Development of the CNS

Question 1

What is the origin of the NS ?

Answer 1

Simple ectodermal tube

Question 2

When does development of the NS begin ?

Answer 2

Development begins around the third week of gestation when a longitudinal (rostral–caudal) band of ectoderm thickens to form the neural plate

Question 3

How is formation of the neural plate triggered ?

Answer 3

Neurulation is induced by notochord (primary inductor in the early embryo, located deep to the neural epithelium)

Question 4

Describe the transformation of the neural plate to a tube.

Answer 4

END OF WEEK 3
- A midline groove soon appears on the posterior surface of the neural plate, and the neural plate begins to fold inward

• As the groove deepens, neural folds appear on each side of the groove
• These folds then begin to approach each other, and by the end of the third week of development, the neural folds begin to fuse (around the cervical segment level), forming a neural tube (process aided by apical constriction)

Question 5

Identify possible consequences of the failure of the neural tube to develop.

Answer 5

If a portion of the neural tube fails to develop or the neural folds do not close completely, this may result in Neural Tube Defects (NTDs):

1) Anencephaly: failure of neural tube to close (at the rostral neuropore), resulting in absence of forebrain (cerebral hemispheres absent)
2) Spina bifida: failure of neural tube to close (“somewhere along the spine”), resulting in defects in the spinal cord and in the bones of the spine

Question 6

Identify the main sites of spina bifida.

Answer 6

The most common location of spina bifida is the lower back, but in rare cases, it may occur in the middle back or neck and may result in a wide range of physical and cognitive disabilities.

Question 7

Describe further development of the neural tube into the next structures.

Answer 7

The rostral end of the neural tube develops into the brain, and the remainder develops into the spinal cord

Fusion of the neural tube occurs from the middle out toward the rostral and caudal ends, and as it occurs, cells from the top or crest of each neural fold dissociate from the neural tube (neural crest cells) (undergo epithelial to mesenchymal transition, lose contact with BM, become motile, and start to migrate into the mesoderm).

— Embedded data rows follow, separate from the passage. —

/-- RESUME of a stopped queue (R394). -/
def Block.sqRestart (b : Block) (n : Nat) (data : Word) : Block :=
  ((((b.wf (SQ_CFG n) 28 2 1).wf (SQ_CFG n) 30 1 (bits data 30 1)).wf (SQ_ERRIDX n) 31 1 0)).doorbell n

/-- A write of EN = 0 drains the queue (R400). (DEDUCED, log entry 63) -/
def Block.sqDrain (b : Block) (n : Nat) : Block :=
  ((b.wf (SQ_CFG n) 31 1 0).wf (SQ_CFG n) 28 2 2).setQ n fun x =>
    { x with cache := [], bad := none, scanning := false, again := false }

/-- An SQ_CFG write (R381, R392, R394, R400): CTX, CR and PRIO change only while STATE is 0. -/
def Block.sqCfg (b : Block) (n : Nat) (data : Word) : Block :=
  let en := bit data 31
  match b.sqState n with
  | 0 => if en then b.sqStart n data else b.writeReg (SQ_CFG n) data
  | 1 => if en then b.wf (SQ_CFG n) 30 1 (bits data 30 1) else (b.wf (SQ_CFG n) 30 1 (bits data 30 1)).sqDrain n
  | 3 =>
    if en then (if bit data 27 then b.sqRestart n data else b.wf (SQ_CFG n) 30 1 (bits data 30 1))
    else (b.wf (SQ_CFG n) 30 1 (bits data 30 1)).sqDrain n
  | _ => if en then b else b.wf (SQ_CFG n) 30 1 (bits data 30 1)

/-- QUEUE_OFF (R400): a draining queue has no job left and every completion of it is written. -/
def Block.queueOff (b : Block) (n : Nat) : Block :=
  b.guard (n < 64 && b.sqState n == 2 && b.sqRunning n == 0 && (b.q n).starting == 0 &&
      !(b.fk.rings.any fun e => e.2.pend.any fun c => c.sq == n)) fun b =>
    ((b.wf (SQ_CFG n) 28 2 0).setFetch n (b.sqHead n)).causeControl 17

/-- An SQ_HEAD write (Table 14.1): only while STATE is 0. (DEDUCED, log entry 60) -/
def Block.sqHeadWrite (b : Block) (n : Nat) (data : Word) : Block :=
  b.guard (b.sqState n == 0) fun b => (b.writeReg (SQ_HEAD n) data).setFetch n (bits data 0 12)

/-- A host write to a register of queue n. -/
def sqRow (n off : Nat) (data : Word) (f : Block → Block) (s : State) : Host.Outcome State Fault Refusal :=
  s.upd fun b => b.guard (n < 64) fun b => b.portWrite off data f

/-- SQ_DOORBELL (R389, R400). -/
def execSqDoorbell (n : Nat) (data : Word) (s : State) : Host.Outcome State Fault Refusal :=
  sqRow n (SQ_DOORBELL n) data (·.doorbell n) s
/-- SQ_INVALIDATE (R391). -/
def execSqInvalidate (n : Nat) (data : Word) (s : State) : Host.Outcome State Fault Refusal :=
  sqRow n (SQ_INVALIDATE n) data (·.sqInvalidate n) s
/-- SQ_ENABLE (R381). -/
def execSqEnable (n : Nat) (data : Word) (s : State) : Host.Outcome State Fault Refusal :=
  sqRow n (SQ_CFG n) data (·.sqCfg n data) s
/-- SQ_DISABLE (R400). -/
def execSqDisable (n : Nat) (data : Word) (s : State) : Host.Outcome State Fault Refusal :=
  sqRow n (SQ_CFG n) data (·.sqCfg n data) s
/-- SQ_RESUME (R394). -/
def execSqResume (n : Nat) (data : Word) (s : State) : Host.Outcome State Fault Refusal :=
  sqRow n (SQ_CFG n) data (·.sqCfg n data) s
/-- SQ_PAUSE_WRITE (R392). -/
def execSqPauseWrite (n : Nat) (data : Word) (s : State) : Host.Outcome State Fault Refusal :=
  sqRow n (SQ_CFG n) data (·.sqCfg n data) s
/-- QUEUE_OFF (R400). -/
def execQueueOff (n : Nat) (s : State) : Host.Outcome State Fault Refusal := s.upd fun b => b.whenLive (·.queueOff n)

/-- SQ_ENTRY_FETCH (R389, R393). -/
def execSqEntryFetch (n code : Nat) (s : State) : Host.Outcome State Fault Refusal :=
  s.upd fun b => b.whenLive fun b => b.guard (b.scans n) fun b => b.entryFetch n code

/-! Completion rings (R395 to R399, R455). -/

/-- A completion's 32 bytes (Table 14.5). -/
def Completion.record (c : Completion) (phase : Bool) (now : Nat) : BitVec 256 :=
  let w0 := c.job % 2 ^ 16 + c.sq * 2 ^ 16 + c.status * 2 ^ 24
  let w1 := c.idx % 2 ^ 12 + b2n phase * 2 ^ 31
  let w5 := c.errThread % 2 ^ 13 + c.lastErr * 2 ^ 16
  BitVec.ofNat 256 (w0 + w1 * 2 ^ 32 + c.placed % 2 ^ 32 * 2 ^ 64 + c.voided % 2 ^ 32 * 2 ^ 96 + c.errors * 2 ^ 128 +
    w5 * 2 ^ 160 + now % 2 ^ 64 * 2 ^ 192)

/-- The ring's cause bit is due (R399). -/
def Block.crDue (b : Block) (r : Nat) (c : Completion) : Bool :=
  c.irq || 0x10 ≤ c.status ||
    (b.rb (CR_IRQ r) 31 && Nat.max 1 (b.rf (CR_IRQ r) 16 8) ≤ (b.ring r).since)
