/-- ABORT goes out in a direction to the farthest of the receivers that it reaches there; a node whose allowance is 0 gets
nothing (R369, R375). (DEDUCED, log entry 57) -/
def Block.abortOut (b : Block) (n st : Nat) (x : Flow) (d : Nat) (rs : List Nat) : Block :=
  match rs.filter fun r => b.allow r ≠ 0 with
  | [] => b
  | rs =>
    let p := ctlPacket b.flNode 3 (b.farthestOf d rs) (b.flowId n) false (x.deck + x.epoch.toNat * 2 ^ 24) 0 0 st 0
    b.setFlume fun f => { f with aborts := f.aborts ++ [(d, x.reserved, p)] }

/-- A flow aborts (R375): its unacknowledged packets are dropped and counted as delivered, and ABORT is sent where a
route remains: in the flow's direction, and the other way to receivers that it no longer reaches. (DEDUCED, log entry 57) -/
def Block.abortFlow (b : Block) (n st : Nat) : Block :=
  match b.flow? n with
  | none => b
  | some x => b.guard (n < 15) fun b =>
    let b := ((b.dropFlow n).satAdd FL_ERR2 16 16 1).causeFlume 19
    let near := x.receivers.filter fun r => b.leads x.dir r
    let far := x.receivers.filter fun r => !b.leads x.dir r && b.leads (1 - x.dir) r
    b.guard (x.opened && !b.bypassed) fun b => (b.abortOut n st x x.dir near).abortOut n st x (1 - x.dir) far

/-- Abort the flows that `p` accepts. -/
def Block.abortFlows (b : Block) (st : Nat) (p : Flow → Bool) : Block :=
  b.each ((b.fk.flume.flows.filter fun e => p e.2).map (·.1)) fun b n => b.abortFlow n st

/-- A flow whose receivers have acknowledged every packet up to DECK_END is free (R373). -/
def Block.freeIfDone (b : Block) (n : Nat) : Block :=
  match b.flow? n with
  | some x => if x.ended && x.receivers.all fun r => x.lag r == 0 then b.dropFlow n else b
  | none => b

/-! Ring events (R377, Table 13.5). -/

/-- The node west of the link that an event names: the link's own node where it is that node's east link. -/
def Block.eventLink (b : Block) (node arg : Nat) : Nat :=
  let n := b.flSize
  if arg % 2 = 0 then node % n else (node + n - 1) % n

/-- The link or node of an event lies on the route of a flow (R375). -/
def Block.onRoute (b : Block) (x : Flow) (kind node arg : Nat) : Bool :=
  let h := b.hops x.dir (b.farthest x)
  if kind = 1 then (List.range h).any fun i => b.linkAt x.dir i == b.eventLink node arg
  else if kind = 3 then 1 ≤ b.hops x.dir node && b.hops x.dir node ≤ h
  else false

/-- What an event teaches about the ring: links down and up, nodes gone and back (R366). (DEDUCED, log entry 59) -/
def Block.learnEvent (b : Block) (kind node arg : Nat) : Block :=
  let a := b.eventLink node arg
  b.setFlume fun f =>
    match kind with
    | 1 => { f with down := if f.down.contains a then f.down else f.down ++ [a] }
    | 2 => { f with down := f.down.filter (· ≠ a) }
    | 3 => { f with left := if f.left.contains node then f.left else f.left ++ [node] }
    | 4 => { f with left := f.left.filter (· ≠ node) }
    | _ => f

/-- An event is known here: the routes follow it, and the flows that it cuts abort (R366, R375). -/
def Block.eventSeen (b : Block) (kind node arg : Nat) : Block :=
  (b.learnEvent kind node arg).abortFlows stLasting fun x => b.onRoute x kind node arg

/-- A notice is recorded (R377), and acts. -/
def Block.recordNotice (b : Block) (nseq kind node arg : Nat) : Block :=
  ((b.setReg FL_NOTICE (BitVec.ofNat 32 (nseq * 2 ^ 24 + kind * 2 ^ 20 + node % 16 * 2 ^ 16 + arg))).causeFlume 16).eventSeen
    kind node arg

/-- The hops of a direction up to the first link known to be down, all round at most. -/
def Block.clearHops (b : Block) (d : Nat) : Nat :=
  if b.linkDown d then 0
  else (List.range (b.flSize - 1)).foldl (fun h i => if h = i ∧ b.pathOk d (i + 1) then i + 1 else h) 0

/-- How far a broadcast goes in a direction: each node once, half the ring each way, and round the other way where a link is
down. (DEDUCED, log entry 59) -/
def Block.reach (b : Block) (d : Nat) : Nat :=
  let n := b.flSize
  let east := min (b.clearHops 0) (Nat.max (n / 2) (n - 1 - b.clearHops 1))
  if d = 0 then east else min (b.clearHops 1) (n - 1 - east)

/-- The manager broadcasts an event as a NOTICE (R377). (DEDUCED, log entry 59) -/
def Block.flBroadcast (b : Block) (kind node arg : Nat) : Block :=
  let s := b.fk.flume.nseq + 1
  let b := b.setFlume fun f => { f with nseq := s }
  let n := b.flSize
  let b := b.each [0, 1] fun b d =>
    if b.reach d = 0 then b
    else b.ctlOut d (ctlPacket b.flNode 6 ((if d = 0 then b.flNode + b.reach d else b.flNode + n - b.reach d) % n) 0 true 0 0 0
      (node * 2 ^ 8 + kind * 2 ^ 16 + s.toNat * 2 ^ 24) arg)
  b.recordNotice s.toNat kind node arg

/-- This node sees a ring event (Table 13.5): the manager broadcasts it, any other node reports it to the manager.
(DEDUCED, log entry 59) -/
def Block.flEvent (b : Block) (kind node arg : Nat) : Block :=
  if !b.flOn then b
  else
    let b := b.eventSeen kind node arg
    if b.flNode = b.flMgr then b.flBroadcast kind node arg
    else match b.dirTo b.flMgr with
      | none => b.unreach 1
      | some d => b.ctlOut d (ctlPacket b.flNode 5 b.flMgr 0 false 0 0 0 (node * 2 ^ 8 + kind * 2 ^ 16) arg)

/-! Sending (R367, R369, R373, R374). -/

/-- Packets of this node that node `r` has not acknowledged. -/
def Block.unackedAt (b : Block) (r : Nat) : Nat :=
  (b.fk.flume.flows.map fun e => if e.2.receivers.contains r then e.2.lag r else 0).sum

/-- The allowances let a packet of the flow go (R369, R379). -/
def Block.mayGo (b : Block) (x : Flow) : Bool :=
  b.flInUse < 1024 && x.receivers.all fun r => b.unackedAt r < b.allow r

/-- The class bits of an OPEN. -/
def Flow.openWord (x : Flow) : Nat :=
  (x.receivers.map fun r => 2 ^ r).sum + x.consumer * 2 ^ 16 + x.chan * 2 ^ 24 + b2n (!x.reserved) * 2 ^ 30

/-- The next packet of an own flow (R373), and the flow after it; a node whose allowance is 0 gets nothing (Table 13.6).
(DEDUCED, log entry 57) -/
def Block.nextPacket (b : Block) (n : Nat) (x : Flow) : Option (Packet × Flow) :=
  let id := b.flowId n
  let w1 := x.deck + x.epoch.toNat * 2 ^ 24
  if !x.opened then
    (if x.receivers.isEmpty || x.receivers.any (fun r => b.allow r == 0) then none
     else some (ctlPacket b.flNode 1 (b.farthest x) id false w1 x.openWord 0 0 0, { x with opened := true }))
  else match x.gaps with
    | g :: rest => if b.allow g.dst = 0 then none else some (g, { x with gaps := rest })
    | [] =>
      if 256 ≤ x.out.length || ((x.flush || x.complete) && !x.out.isEmpty) then
        (if b.mayGo x then
          let xs := x.out.take 256
          some ({ tag := BitVec.ofNat 12 (id + (cdiv xs.length 64 - 1) * 2 ^ 8), data := BitVec.ofNat 2048 (leNat xs) },
            { x with out := x.out.drop 256, sent := x.sent + 1 })
         else none)
      else if x.complete && !x.ended then
        (if b.mayGo x then
          some (ctlPacket b.flNode 2 (b.farthest x) id false w1 0 x.bytes 0 0, { x with ended := true, sent := x.sent + 1 })
         else none)
      else none

/-- The link of a direction can take a packet of this node. -/
def Block.linkFree (b : Block) (d : Nat) : Bool := b.flOn && b.linkUp d && 0 < (b.link d).credits

/-- The bucket of reserved packets after `cycles` of fclk (R367). -/
def Block.bucketNow (b : Block) (cycles : Nat) : Nat := min 256 (b.fk.flume.bucket + cycles)

/-- The bucket admits a packet of the class. -/
def Block.admits (b : Block) (cycles : Nat) (reserved : Bool) : Bool := !reserved || 16 ≤ b.bucketNow cycles

/-- An own flow has a packet that its class lets go. (DEDUCED, log entry 57) -/
def Block.flowReady (b : Block) (cycles n : Nat) : Bool :=
  match b.flow? n with
  | some x => b.linkFree x.dir && (b.nextPacket n x).isSome && b.admits cycles x.reserved
  | none => false

/-- An ABORT of this node can go. -/
def Block.abortReady (b : Block) (cycles : Nat) (e : Nat × Bool × Packet) : Bool := b.linkFree e.1 && b.admits cycles e.2.1

/-- This node has a packet of a class that can go in a direction. -/
def Block.ownReady (b : Block) (cycles d : Nat) (reserved : Bool) : Bool :=
  (b.fk.flume.aborts.any fun e => e.1 == d && e.2.1 == reserved && b.abortReady cycles e) ||
    b.fk.flume.flows.any fun e => e.2.reserved == reserved && e.2.dir == d && b.flowReady cycles e.1

/-- A REPORT or NOTICE of this node waits for a direction. -/
def Block.noticeWaits (b : Block) (d : Nat) : Bool := b.fk.flume.notices.any fun e => e.1 == d

/-- Bytes join the link-control stream. -/
def Block.llcPush (b : Block) (d : Nat) (xs : List Nat) : Block :=
  b.setLink d fun l => { l with llc := l.llc ++ xs.map fun x => BitVec.ofNat 8 x }

/-- A packet leaves on a link: it takes a credit and the next number, and a replay copy is kept. -/
def Block.transmit (b : Block) (d : Nat) (p : Packet) : Block :=
  (b.setLink d fun l =>
    { l with replay := l.replay ++ [(l.seqOut, p)], seqOut := (l.seqOut + 1) % 64, credits := l.credits - 1 }).tally 0x03 d none 256

/-- The class of a packet at a link's output (R367): 0 for REPORT and NOTICE, 1 for R, 2 for X, which each OPEN that passes
teaches. A flow whose OPEN this node has not seen counts as X. (DEDUCED, log entry 59) -/
def Block.classOf (b : Block) (p : Packet) : Nat :=
  if p.isCtl && 5 ≤ p.kind then 0
  else match SMap.find b.fk.flume.classes p.key with
    | some true => 1
    | _ => 2

/-- The turn of a class on a link after one packet (R367): the node's own packet and a passing one alternate. -/
def Block.setTurn (b : Block) (d cls : Nat) (own : Bool) : Block :=
  b.setLink d fun l => if cls = 1 then { l with ownR := own } else if cls = 2 then { l with ownX := own } else l

/-- The place of the first packet in an input buffer that still passes on, has none of its flow before it, and is of a class. -/
def Block.passPlace (b : Block) (cls : Nat) : List HeldPacket → List Nat → Nat → Option Nat
  | [], _, _ => none
  | h :: hs, seen, i =>
    if h.pass && !seen.contains h.pk.key && b.classOf h.pk == cls then some i
    else b.passPlace cls hs (if h.pass then h.pk.key :: seen else seen) (i + 1)

/-- The next packet that passes from link `d` to the other, and its class (R367, R368, R376): notices first, then R in turn with
this node's own, then X likewise. (DEDUCED, log entry 59) -/
def Block.passNext (b : Block) (d : Nat) : Option (Nat × Nat) :=
  let e := 1 - d
  let at_ := fun (cls : Nat) => b.passPlace cls (b.link d).input [] 0
  if !b.linkFree e || b.noticeWaits e then none
  else match at_ 0, at_ 1, at_ 2 with
    | some i, _, _ => some (i, 0)
    | _, some i, _ => if (b.link e).ownR && b.ownReady 0 e true then none else some (i, 1)
    | _, _, some i => if b.ownReady 0 e true || ((b.link e).ownX && b.ownReady 0 e false) then none else some (i, 2)
    | _, _, _ => none

/-- This node's own packet of a class may go in a direction (R367): after notices, R before X, and in turn with the passing
packets of its class. -/
def Block.turnOf (b : Block) (cycles d : Nat) (reserved : Bool) : Bool :=
  let waits := fun (cls : Nat) => (b.passPlace cls (b.link (1 - d)).input [] 0).isSome
  !b.noticeWaits d && !waits 0 &&
    (if reserved then (b.link d).ownR || !waits 1
     else !b.ownReady cycles d true && !waits 1 && ((b.link d).ownX || !waits 2))

/-! Receiving (13.5). -/

/-- FL_RXP_CFG.EN of a port. -/
def Block.rxpEn (b : Block) (r : Nat) : Bool := r < 16 && b.rb (FL_RXP r 0x00) 31
def Block.rxpCtx (b : Block) (r : Nat) : Nat := b.rf (FL_RXP r 0x00) 24 6
def Block.rxpNbuf (b : Block) (r : Nat) : Nat := b.rf (FL_RXP r 0x00) 0 4
def Block.rxpFull (b : Block) (r : Nat) : Nat := b.rf (FL_RXP r 0x1C) 28 4

/-- The first flow number that stands for a deck of this node's own channels delivered into its own ports (R372). -/
def localFlow (c consumer : Nat) : Nat := 256 + 256 * c + consumer

/-- FL_RXUSED: packets held in the receive area. -/
def Block.rxUsed (b : Block) : Nat := (b.fk.flume.rxHeld.filter fun e => e.1 < 256).length

/-- The receive area takes one more packet of a source (R369). (DEDUCED, log entry 58) -/
def Block.rxRoom (b : Block) (src : Nat) : Bool :=
  (b.fk.flume.rxHeld.filter fun e => e.1 < 256 && e.1 / 16 == src).length < min 1024 (b.rf (FL_GRANT src) 0 11) &&
    b.rxUsed < 256 * b.rf FL_RXBUF 16 7

/-- The deck of a flow, at its port or announced. -/
def Block.rxDeck? (b : Block) (flow : Nat) : Option RxDeck :=
  match b.fk.flume.rx.find? fun e => e.2.flow == flow && e.2.ended.isNone with
  | some e => some e.2
  | none => b.fk.flume.opens.find? fun x => x.flow == flow && x.ended.isNone

/-- Change the deck of a flow that has not ended. -/
def Block.modRx (b : Block) (flow : Nat) (g : RxDeck → RxDeck) : Block :=
  let h := fun (x : RxDeck) => if x.flow = flow ∧ x.ended = none then g x else x
  b.setFlume fun f => { f with rx := SMap.mapVals f.rx fun _ x => h x, opens := f.opens.map h }

/-- Acknowledge a packet of a flow to its source (Table 13.2); a deck of this node's own needs none. -/
def Block.ackTo (b : Block) (flow n : Nat) : Block :=
  if 256 ≤ flow then b
  else match b.dirTo (flow / 16) with
    | some d => b.llcPush d [0x80, flow, n]
    | none => b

As the neural tube closes (rostral neuropore closes on day 25, caudal neuropore closes on day 27), it separates from the ectodermal surface and thus becomes enclosed within the body.

Question 8

What types of cells do the neural crest cells that dissociate from the neural tube become ?

Answer 8

These neural crest cells migrate away from the neural tube epithelium and differentiate into a variety of cell types including:

• Sensory neurons in the ganglia of the spinal nerves
• Some cranial nerves (V, VII, VIII, IX, and X)
• Postganglionic neurons of the autonomic nervous system
• Schwann cells of the peripheral nervous system (PNS)
• Adrenal medulla

-Smooth muscle of cardiac outflow

• Odontoblasts,
• Craniofacial skeleton
• Thyroid parafollicular cells
• Melanocytes

Question 9

Define neurulation.

Answer 9

Formation of the neural plate and closure of the neural folds and neuropores to form the neural tube.

Question 10

Identify the main clinical features, and risk factors of Anencephaly.

Answer 10

• Usually unreactive to light and sound
• Usually stillborn
• Some infants may exhibit respiration and respond to touch and sound

RISK FACTORS

• Folate deficiency (folate precursor in DNA synthesis, so if deficient, might have some defect in cell division)
• Previous anencephaly
• Diabetes
• Epilepsy drugs

Question 11

Identify the main types of spina bifida.

Answer 11

A) Spina Bifida Occulta:
defect in the bony spinal canal without protrusion of the cord or meninges.
B) Meningiocele: hernial protrusion of meninges through a defect in the bony spine
C) Meningomyelocele: protrusion of the spinal cord and meninges through a defect of the vertebral column
D) Myeloschisis: most severe form of spina bifida, due to failure of caudal neuropore to close, resulting in cleft spinal cord (neural tissue is exposed)
E) Myeloschisis (but with folded (still exposed) neural tissue)

Question 12

Identify another pathological abnormality associated with NTDs.

Answer 12

Associated with displaced cerebellum with hydrocephalus

Question 13

Identify a factor which may reduce risk of neural tube defects.

Answer 13

Supplementing maternal diet with folate reduces risk of neural tube defects

Question 14

Identify a marker for neural tube defects.

Answer 14

Alpha fetoprotein (AFP) is a “disease” marker for neural tube defects/some cancers/liver disease

Question 15

When does development of the brain begin ? How does it begin ?

Answer 15

Development of the brain begins during the fourth week of gestation when differential growth results in enlargements (primary, then secondary vesicles) and bends (flexures) in the neural tube.

Question 16

Identify the primary vesicles.

Answer 16

Three primary vesicles appear at the rostral end of the neural tube:
-Prosencephalon (which becomes the forebrain)
-Mesencephalon (which becomes the midbrain
-Rhombencephalon (which becomes the hindbrain),
the latter merging with the spinal portion of the neural tube
(these are curved, rather than straight)

Question 17

Describe further development of the primary vesicles, including ventricles.

Answer 17

Around the fifth week, five secondary vesicles appear:

From the prosencephalon (forebrain):

1) Telencephalon (AKA endbrain AKA cerebral hemispheres)
2) Diencephalon (AKA between brain AKA thalamus, hypothalamus, and subthalamus)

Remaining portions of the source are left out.